▶ Data under study
theorem clearStruck_crd (s : State) (n : Nat) : (clearStruck s).crd n = s.crd n := crd_of_crds (clearStruck_crds s) n

theorem execExpAssign_runs {k : BitVec 5} {hs : List Hit} {i : Issued} {o : ExpOpds} {s s0 : State}
    (h0 : s0 = taken perrReg (16 + k.toNat) hs s) (hoff : Offered (16 + k.toNat) 0x4B i s) (hc : passes (blockCheck i s0) = .ok o) :
    exec (.expAssign k hs) s = .next (clearStruck (assignRun i o s0)) := by
  subst h0
  exact congrArg _ (withHits_runs hoff hc rfl)

theorem execExpPrefetch_runs {k : BitVec 5} {hs : List Hit} {i : Issued} {o : ExpOpds} {s s0 : State}
    (h0 : s0 = taken perrReg (16 + k.toNat) hs s) (hoff : Offered (16 + k.toNat) 0x4D i s)
    (hc : passes (prefetchCheck i s0) = .ok o) : exec (.expPrefetch k hs) s = .next (clearStruck (prefetchRun i o s0)) := by
  subst h0
  exact congrArg _ (withHits_runs hoff hc rfl)

/-- Settles O7: the job that a carder holds is followed through the assignments and its end. -/
theorem expertSelectAndJobsRun : Obligations.ExpertSelectAndJobsRun := by
  refine ⟨?_, ?_, ?_, ?_, ?_⟩
  · intro k hs i o s s0 h0 hoff hc
    have hexec : exec (.expSelect k hs) s = .next (clearStruck (selectRun i o s0)) := by
      subst h0
      exact congrArg _ (withHits_runs hoff hc rfl)
    have hu := selectRun_unchanged i o s0
    obtain ⟨hport, hothers⟩ := row_ports h0 (hu .ports (by decide))
    obtain ⟨l, r, hr, hl, hrest⟩ := selectRun_report i o s0
    exact ⟨_, hexec, hport, hothers, ⟨l, r, (clearStruck_reports ..).trans hr, hl.trans (congrArg _ (taken_reports_eq h0)), hrest⟩,
      fun hrep => selectRun_stored ((inReplay_of_trns (taken_trns_eq h0) ..).trans hrep), row_unchanged h0 hu (by decide)⟩
  · intro k hs i o s s0 h0 hk hoff hc
    have hexec := execExpAssign_runs h0 hoff hc
    have hu := assignRun_unchanged i o s0
    obtain ⟨hport, hothers⟩ := row_ports h0 (hu .ports (by decide))
    have hend := assignRun_waits_or_ends hk o s0
    rw [taken_reports_eq h0] at hend
    refine ⟨_, hexec, rfl, hport, hothers, ?_, row_unchanged h0 hu (by decide)⟩
    rw [clearStruck_crd, clearStruck_reports]
    exact hend
  · intro k hs i o s s0 h0 hk hoff hc hn
    have hexec := execExpAssign_runs h0 hoff hc
    obtain ⟨hnone, hrep, hothers⟩ := assignRun_ends hk hn
    rw [taken_reports_eq h0] at hrep
    refine ⟨_, hexec, by rw [clearStruck_crd, hnone], by rw [clearStruck_reports]; exact hrep, fun n hne => ?_⟩
    rw [clearStruck_crd, hothers n hne, taken_crd_eq h0]
  · intro k hs i o s s0 h0 hk hoff hc
    have hexec := execExpPrefetch_runs h0 hoff hc
    have hu := prefetchRun_unchanged i o s0
    obtain ⟨hport, hothers⟩ := row_ports h0 (hu .ports (by decide))
    have hend := prefetchRun_waits_or_ends hk o s0
    rw [taken_reports_eq h0] at hend
    refine ⟨_, hexec, rfl, hport, hothers, ?_, row_unchanged h0 hu (by decide)⟩
    rw [clearStruck_crd, clearStruck_reports]
    exact hend
  · intro k hs i o s s0 h0 hk hoff hc hall
    have hexec := execExpPrefetch_runs h0 hoff hc
    have hnone : (s0.crd k.toNat).job = none := by rw [taken_crd_eq h0, hoff.no_job]
    obtain ⟨hcrd, hrep⟩ := prefetchRun_ends hk hnone hall
    rw [taken_reports_eq h0] at hrep
    refine ⟨_, hexec, fun n => ?_, by rw [clearStruck_reports]; exact hrep,
      row_unchanged h0 (prefetchRun_unchanged i o s0) (by decide)⟩
    rw [clearStruck_crd, hcrd, taken_crd_eq h0]

end Sys2Proof.Machine
end

section
/-! SUPPORT. Messages sent, register rows, and what one access of a register comes to. -/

▶ What the task asks
Search the entries for the word "toNat", then gather every line that has it.

▶ Solution
    (h0 : s0 = taken perrReg (16 + k.toNat) hs s) (hoff : Offered (16 + k.toNat) 0x4B i s) (hc : passes (blockCheck i s0) = .ok o) :
    (h0 : s0 = taken perrReg (16 + k.toNat) hs s) (hoff : Offered (16 + k.toNat) 0x4D i s)
    have hnone : (s0.crd k.toNat).job = none := by rw [taken_crd_eq h0, hoff.no_job]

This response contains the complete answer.